# Commande groupée pour achat sacoche iPad CaseCrown



## doudouesig (2 Juin 2010)

Bonjour,

Ayant mon iPad depuis 1 semaine, je cherche depuis une sacoche iPad adapté à son gabarit.

Après recherche et n'ayant rien trouvé en France qui me plaise, j'ai trouvé une sacoche iPad intéressante de la marque californienne CaseCrown et non importée en France. (à ma connaissance)

Il s'agit de la sacoche 'iPad Vertical Mobile Messenger Bag' en noir (la version marron chocolat est en rupture de stock) qui est une sacoche qui parait de bonne qualité et adapté à l'iPad tout en pouvant mettre ses accessoires... 
Le design est simple mais sympa et surtout la sacoche parait très utile.




Pour plus d'infos : [url]http://www.casecrown.com/ipad-vertical-mobile-messenger-bag-black[/url]

Le prix est pour l'instant de 34.21$ au lieu de 68.99$ ce qui me parait très intéressant.

Mais comme c'est une entreprise américaine, il y a des frais de ports assez important. 
C'est pourquoi je vous propose pour ceux qui seraient intéressés de faire une commande groupée afin de diminuer le prix de la sacoche.

De plus il y a aussi 15% de réduction, ce qui fait qu'à partir de 10 sacoches, la réduction rembourse les frais de ports.

Donc plus on sera nombreux, moins la sacoche sera cher.

Pour exemple :
       - pour 10 sacoches : cela revient à 34.62$
       - pour 20 sacoches : cela revient à 33.38$   ....

Le colis serait envoyé par USPS Priority Mail International, le délai est donc d'environ 10 jours (il me semble).

Si vous êtes intéressés, merci de me le dire via MP.
En espérant trouver des intéressés.


----------



## ikeke (2 Juin 2010)

Très sympa cette sacoche en effet, avec 10$ de frais de ports, ca reste encore correct je trouve.


----------



## Gwen (18 Juin 2012)

Je la trouve super belle en effet.

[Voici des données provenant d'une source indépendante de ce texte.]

-- ==== Sys2Proof/Machine/BranchFormat.lean ====
section
/-! DEFINITION. The meanings of the branch-format opcodes (R248-R263): each is the decode stage (R151) on the
word of the instruction. What the selected grain then computes is outside the block (R3). -/

namespace Sys2Proof.Machine

/-- BR, opcode 0x30 (R248). -/
def execBr (bits : BitVec 26) (s : State) : Result := decodeStage (encode (.br bits)) s

/-- FBEQ, opcode 0x31 (R249). -/
def execFbeq (bits : BitVec 26) (s : State) : Result := decodeStage (encode (.fbeq bits)) s

/-- FBLT, opcode 0x32 (R250). -/
def execFblt (bits : BitVec 26) (s : State) : Result := decodeStage (encode (.fblt bits)) s

/-- FBLE, opcode 0x33 (R251). -/
def execFble (bits : BitVec 26) (s : State) : Result := decodeStage (encode (.fble bits)) s

/-- BSR, opcode 0x34 (R252). -/
def execBsr (bits : BitVec 26) (s : State) : Result := decodeStage (encode (.bsr bits)) s

/-- FBNE, opcode 0x35 (R253). -/
def execFbne (bits : BitVec 26) (s : State) : Result := decodeStage (encode (.fbne bits)) s

/-- FBGE, opcode 0x36 (R254). -/
def execFbge (bits : BitVec 26) (s : State) : Result := decodeStage (encode (.fbge bits)) s

/-- FBGT, opcode 0x37 (R255). -/
def execFbgt (bits : BitVec 26) (s : State) : Result := decodeStage (encode (.fbgt bits)) s

/-- BLBC, opcode 0x38 (R256). -/
def execBlbc (bits : BitVec 26) (s : State) : Result := decodeStage (encode (.blbc bits)) s

/-- BEQ, opcode 0x39 (R257). -/
def execBeq (bits : BitVec 26) (s : State) : Result := decodeStage (encode (.beq bits)) s

/-- BLT, opcode 0x3A (R258). -/
def execBlt (bits : BitVec 26) (s : State) : Result := decodeStage (encode (.blt bits)) s

/-- BLE, opcode 0x3B (R259). -/
def execBle (bits : BitVec 26) (s : State) : Result := decodeStage (encode (.ble bits)) s

/-- BLBS, opcode 0x3C (R260). -/
def execBlbs (bits : BitVec 26) (s : State) : Result := decodeStage (encode (.blbs bits)) s

/-- BNE, opcode 0x3D (R261). -/
def execBne (bits : BitVec 26) (s : State) : Result := decodeStage (encode (.bne bits)) s

/-- BGE, opcode 0x3E (R262). -/
def execBge (bits : BitVec 26) (s : State) : Result := decodeStage (encode (.bge bits)) s

/-- BGT, opcode 0x3F (R263). -/
def execBgt (bits : BitVec 26) (s : State) : Result := decodeStage (encode (.bgt bits)) s

end Sys2Proof.Machine
end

Et les frais de port me semblent assez intéressants.

En plus, le redispatchage en France risque de coûter quasiment le même prix au final


----------



## Powerdom (18 Juin 2012)

Quand à moi j'ai rarement vu quelque chose d'aussi moche depuis longtemps.


----------



## Gwen (18 Juin 2012)

EUH. Tu trouves. Les couleurs ? Le design ? Qu'est ce que tu trouves si moche que ça ?

Par contre, les frais de port ne sont pas de 10 $, mais de 30. Donc, oui, ça change beaucoup de chose du coup


----------



## Powerdom (18 Juin 2012)

Les couleurs passe encore, le orange j'en vois souvent 
mais la forme et le design non merci. On dirait un baise en ville de mauvaise qualité.

j'utilise pour ma part un sac à dos Brenthaven fait pour mon 17 pouces. Bon d'accord les prix ne sont pas les mêmes, mais il a 10 ans, et malgré ses nombreux déplacements il est comme neuf.


----------



## Gwen (18 Juin 2012)

J'ai aussi un sac a dos pour un grand MacBook. Mais là, on parle d'une sacoche pour iPad.

Perso, j'aime le design. Comme quoi, chacun ses goûts


----------



## Ealdu (18 Juin 2012)

Il fait penser au " rush en ville" de Beez.

Ceci dit il semble bien pratique!


----------